We find without merit the father's contention that his consent to Family Court's order awarding the grandparents custody of the child was invalid inasmuch as it was the product of coercion and/or duress.  A review of the record establishes that the father was represented by counsel in the underlying proceeding, was present in court and, upon Family Court's inquiry with regard to whether the father consented to the grandparents' application for custody of the child, the father consulted with his counsel, who thereafter affirmatively represented to the court that the father so consented.  The father raised no objection to his counsel's representation in this regard and no other objections to the proposed custody arrangement were made at that time.  Accordingly, we find that the father's consent to the custody order was knowingly and voluntarily obtained (see Matter of Connor S. [Joseph S.], 122 A.D.3d 1096, 1097, 996 N.Y.S.2d 782 [2014];  Matter of Gabriella R. [Mindyn S.], 68 A.D.3d 1487, 1488, 891 N.Y.S.2d 539 [2009], lv dismissed 14 N.Y.3d 812, 899 N.Y.S.2d 752, 926 N.E.2d 256 [2010] ).  Nor do we find any support in the record for the father's claim that he was denied the effective assistance of counsel (see Matter of Tracey L. v. Corey M., 151 A.D.3d 1209, 1212, 55 N.Y.S.3d 828 [2017];  Matter of Robinson v. Bick, 123 A.D.3d 1242, 1242–1243, 998 N.Y.S.2d 530 [2014] ).

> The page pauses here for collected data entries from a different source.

-- ==== Sys2Proof/Laws/Ops.lean ====
section
/-! SUPPORT. What each shared operation can do, said once: raising a fault, the fatal restart, critical
sections, handler entry and return, byte-wise reads, the push, the checksum, the RESET event, and the
inversion of a step into the move it runs. -/

namespace Sys2Proof.Machine

open Sys2Proof

/-! ### Outcomes -/

@[simp] theorem next_inj {s t : State} : (Host.Outcome.next s : Result) = .next t ↔ s = t :=
  ⟨fun h => by cases h; rfl, fun h => h ▸ rfl⟩

/-- A raised fault is a next state that differs from s in FAULT alone (R251, R255). -/
theorem raiseFault_next {code : FaultCode} {o : Origin} {s t : State} :
    raiseFault code o s = .next t ↔ t = s.withFault (some ⟨code, o⟩) := by
  unfold raiseFault; rw [next_inj, eq_comm]

/-! ### Critical sections and handlers (R65, R153) -/

/-- A critical section whose access leaves the interrupt state alone is that access. -/
theorem critical_of_irq (access : State → State) (s : State)
    (h : (access (s.setIe false)).irq = { s.irq with ie := false }) :
    critical access s = (access (s.setIe false)).withIrq s.irq := by
  show (access (s.setIe false)).withIrq { (access (s.setIe false)).irq with ie := s.irq.ie } = _
  rw [h]

@[simp] theorem critical_ie (access : State → State) (s : State) :
    (critical access s).irq.ie = s.irq.ie := rfl

@[simp] theorem enterHandler_eq (s : State) : enterHandler s = s.setIe false := rfl

@[simp] theorem returnFromHandler_eq (s : State) : returnFromHandler s = s.setIe true := rfl

/-! ### The push (R200) -/

section
variable (count : Nat) (s : State)
@[simp] theorem push_cfg : (push count s).cfg = s.cfg := rfl
@[simp] theorem push_frm : (push count s).frm = s.frm := rfl
@[simp] theorem push_pbuf : (push count s).mem.pbuf = s.mem.pbuf := rfl
@[simp] theorem push_rb : (push count s).mem.rb =
    s.mem.rb.set ((s.rbs.cursor.toNat + 1) % s.cfg.cap) count := rfl
@[simp] theorem push_status : (push count s).status = s.status := rfl
@[simp] theorem push_fault : (push count s).fault = s.fault := rfl
@[simp] theorem push_irq : (push count s).irq = s.irq := rfl
@[simp] theorem push_ct : (push count s).ct = s.ct := rfl
@[simp] theorem push_range : (push count s).rbs.range = s.rbs.range := rfl
@[simp] theorem push_cCursor : (push count s).rbs.cCursor = s.rbs.cCursor := rfl
@[simp] theorem push_cValid : (push count s).rbs.cValid = s.rbs.cValid := rfl
@[simp] theorem push_snap : (push count s).snap = s.snap := rfl
@[simp] theorem push_op : (push count s).op = s.op := rfl
@[simp] theorem push_moves : (push count s).moves = s.moves := rfl
@[simp] theorem push_picks : (push count s).picks = s.picks := rfl
@[simp] theorem push_out : (push count s).out = s.out := rfl
@[simp] theorem push_freeCount : (push count s).freeCount = s.freeCount := rfl
end

/-- The cursor after a push, as a number: CAP ≤ 255 fits the register (R7, R40). -/
theorem push_cursor_toNat (count : Nat) (s : State) (h : 0 < s.cfg.cap ∧ s.cfg.cap ≤ 255) :
    (push count s).rbs.cursor.toNat = (s.rbs.cursor.toNat + 1) % s.cfg.cap := by
  have := Nat.mod_lt (s.rbs.cursor.toNat + 1) h.1
  show (BitVec.ofNat 8 _).toNat = _
  rw [BitVec.toNat_ofNat, Nat.mod_eq_of_lt]
  omega

/-- The valid count after a push, as a number (R41). -/
theorem push_valid_toNat (count : Nat) (s : State) (h : s.cfg.cap ≤ 255) :
    (push count s).rbs.valid.toNat = min (s.rbs.valid.toNat + 1) s.cfg.cap := by
  show (BitVec.ofNat 8 _).toNat = _
  rw [BitVec.toNat_ofNat, Nat.mod_eq_of_lt]
  omega

/-! ### Byte-wise reads (R64) -/

/-- A choice always selects a byte that is left. -/
theorem ByteAcc.choose_mem (a : ByteAcc) (pick : Nat) (h : a.left ≠ []) : a.choose pick ∈ a.left := by
  have hl : pick % a.left.length < a.left.length := Nat.mod_lt _ (List.length_pos_iff.2 h)
  unfold ByteAcc.choose
  rw [List.getD_eq_getElem _ _ hl]
  exact List.getElem_mem hl

/-- A byte read uses up one byte. -/
theorem ByteAcc.read_left_length (a : ByteAcc) (v pick : Nat) (h : a.left ≠ []) :
    (a.read v pick).left.length = a.left.length - 1 :=
  List.length_erase_of_mem (a.choose_mem pick h)

/-- The bytes of v at the indices left, each in its place. -/
def bytesAt (v : Nat) (left : List Nat) : Nat := (left.map fun k => byteOf v k * 256 ^ k).sum

/-- A byte read moves one byte from those left into the value. -/
theorem ByteAcc.read_value (a : ByteAcc) (v pick : Nat) (h : a.left ≠ []) :
    (a.read v pick).value + bytesAt v (a.read v pick).left = a.value + bytesAt v a.left := by
  have hp := List.perm_cons_erase (a.choose_mem pick h)
  have hs : bytesAt v a.left = byteOf v (a.choose pick) * 256 ^ a.choose pick +
      bytesAt v (a.left.erase (a.choose pick)) := by
    unfold bytesAt
    rw [(hp.map _).sum_eq]
    simp
  show a.value + byteOf v (a.choose pick) * 256 ^ a.choose pick +
    bytesAt v (a.left.erase (a.choose pick)) = _
  omega

/-- All n bytes of v, each in its place, are v cut to n bytes (R9). -/
theorem bytesAt_range (v n : Nat) : bytesAt v (List.range n) = v % 256 ^ n := by
  induction n with
  | zero => simp [bytesAt, Nat.mod_one]
  | succ n ih =>
    have h : bytesAt v (List.range (n + 1)) =
        bytesAt v (List.range n) + byteOf v n * 256 ^ n := by
      simp [bytesAt, List.range_succ]
    rw [h, ih, byteOf, Nat.pow_succ, Nat.mod_mul, Nat.mul_comm (v / 256 ^ n % 256)]

/-- The bytes of a width-bit value: 256 ^ (width / 8) is 2 ^ width for a width of whole bytes. -/
theorem pow_bytes (w : Nat) (h : w % 8 = 0) : 256 ^ (w / 8) = 2 ^ w := by
  rw [show (256 : Nat) = 2 ^ 8 from rfl, ← Nat.pow_mul]
  congr 1
  omega

/-! ### The frame (R88, R89) -/

/-- A frame is 7 + len bytes long (R89). -/
theorem wireFrame_length (c : Config) (cmd : Byte) (payload : List Byte) :
    (wireFrame c cmd payload).length = 7 + payload.length := by
  simp [wireFrame, coveredBytes]; omega

/-! ### The RESET event (R280) -/

section
variable (s : State)
@[simp] theorem takeReset_cfg : (takeReset s).cfg = s.cfg := rfl
@[simp] theorem takeReset_status : (takeReset s).status = ⟨false, .none⟩ := rfl
@[simp] theorem takeReset_fault : (takeReset s).fault = s.fault := rfl
@[simp] theorem takeReset_irq : (takeReset s).irq = ⟨false, false, false⟩ := rfl
@[simp] theorem takeReset_ct : (takeReset s).ct = ⟨0, 0, 1, .idle, 0, false⟩ := rfl
@[simp] theorem takeReset_rbs : (takeReset s).rbs = (State.resetWith s.cfg).rbs := rfl
@[simp] theorem takeReset_snap : (takeReset s).snap = Snapshot.zero := rfl
@[simp] theorem takeReset_op : (takeReset s).op = .idle := rfl
@[simp] theorem takeReset_moves : (takeReset s).moves = s.moves := rfl
@[simp] theorem takeReset_picks : (takeReset s).picks = s.picks := rfl
@[simp] theorem takeReset_out : (takeReset s).out = s.out := rfl
end

/-! ### The configuration (R7) -/

/-- The constraints of R7, one by one. -/
theorem config_wf_iff (c : Config) : c.wf = true ↔
    (1 ≤ c.maxPayload ∧ c.maxPayload ≤ 256 ∧ c.pmin < c.maxPayload) ∧ c.chkInit < 2 ^ c.cw ∧
    (8 ≤ c.pcw ∧ c.pcw ≤ 32 ∧ c.pcw % 8 = 0) ∧ (8 ≤ c.tw ∧ c.tw ≤ 32 ∧ c.tw % 8 = 0) ∧
    (1 ≤ c.cap ∧ c.cap ≤ 255 ∧ 1 ≤ c.short ∧ c.short ≤ c.cap ∧ c.short ≤ c.wHigh ∧
      c.wHigh ≤ c.cap) ∧
    (c.tDown < c.tUp ∧ c.tUp < 2 ^ 32) ∧
    (1 ≤ c.k ∧ c.k < 2 ^ 32 ∧ c.k2 < 2 ^ 32 ∧ c.excMult < 2 ^ 32 ∧ c.excScale < 2 ^ 32 ∧
      c.driftC < 2 ^ 32) := by
  simp only [Config.wf, Config.payloadOk, Config.checksumOk, Config.widthOk, Config.ringOk,
    Config.thresholdsOk, Config.scalesOk, Bool.and_eq_true, decide_eq_true_eq, and_assoc]

/-! ### The step -/

/-- A step that answers a next state ran in a well-formed block without a fault: nothing was
scheduled, or it is the first move of the schedule. -/
theorem step_next {s t : State} : step s = .next t ↔
    s.cfg.wf = true ∧ s.fault = none ∧
      (s.moves = [] ∧ t = s.withOut [] ∨
        ∃ m rest, s.moves = m :: rest ∧ runMove m (s.beginMove rest) = .next t) := by
  unfold step stepBlock
  cases s.cfg.wf <;> cases s.fault <;> cases s.moves <;> simp [eq_comm]

/-- The step of a block that is not halted takes its first move's turn. -/
theorem step_ready {s : State} {m : Move} {rest : List Move} (hw : s.cfg.wf = true)
    (hf : s.fault = none) (hh : s.status.halted = false) (hm : s.moves = m :: rest) :
    step s = takeTurn m (s.beginMove rest) := by
  unfold step stepBlock runMove
  rw [hw, hf, hm]
  by_cases h : m = .reset <;> simp [h, hh, takeTurn]

/-- A request accepted by an idle port runs its instruction. -/
theorem present_instr {s : State} {w : Request} {i : Instr} (ho : s.op = .idle)
    (hd : decode w = .instr i) : present w s = exec i s := by
  unfold present; rw [ho, hd]

/-- A request that matches no row raises ILLEGAL_OP. -/
theorem present_illegal {s : State} {w : Request} {why : Illegal} (ho : s.op = .idle)
    (hd : decode w = .illegal why) : present w s = raiseFault .illegalOp (.request w) s := by
  unfold present; rw [ho, hd]

/-- A move that answers a next state: RESET, a move of a halted block, or a turn. -/
theorem runMove_next {m : Move} {s t : State} : runMove m s = .next t ↔
    (m = .reset ∧ t = takeReset s) ∨ (m ≠ .reset ∧ s.status.halted = true ∧ t = s) ∨
      (m ≠ .reset ∧ s.status.halted = false ∧ takeTurn m s = .next t) := by
  unfold runMove
  by_cases h : m = .reset <;> cases hh : s.status.halted <;> simp [h, eq_comm]

end Sys2Proof.Machine
end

Turning to the issue of visitation, we note that the father's murder convictions—which previously served as a statutory prohibition to an award of visitation (129 A.D.3d at 1345–1346, 14 N.Y.S.3d 167;  see Domestic Relations Law § 240[1–c];  Family Ct Act § 1085[1], [2] )—have since been overturned by this Court and a new trial ordered (People v. Powell, 153 A.D.3d 1034, 1034, 61 N.Y.S.3d 362 [2017] ).  The legal landscape in this matter, therefore, has once again changed.  Notwithstanding, there is no dispute that the father was convicted of first and second degree murder at the time that Family Court denied his motion to vacate the underlying custody and visitation order and, inasmuch as there is nothing in the record indicating that the father thereafter moved to reargue Family Court's denial of his motion to vacate on the ground that his murder convictions were subsequently overturned, there is presently no visitation petition before us upon which to grant the relief requested.  The appropriate remedy under these circumstances is for the father, if he so wishes, to file a new petition seeking visitation with the child, upon which Family Court can then determine whether any such visitation would be in the best interests of the child (cf.  Matter of Randy K. v. Evelyn ZZ., 263 A.D.2d 624, 625, 692 N.Y.S.2d 804 [1999] ).  As there is nothing in the record suggesting that the father has commenced a new visitation proceeding, he is not presently entitled to a hearing on that issue.  To the extent not expressly addressed, the father's remaining contentions have been reviewed and found to be without merit.

ORDERED that order is affirmed, without costs.

Egan Jr., J.

Garry, P.J., McCarthy, Lynch and Pritzker, JJ., concur.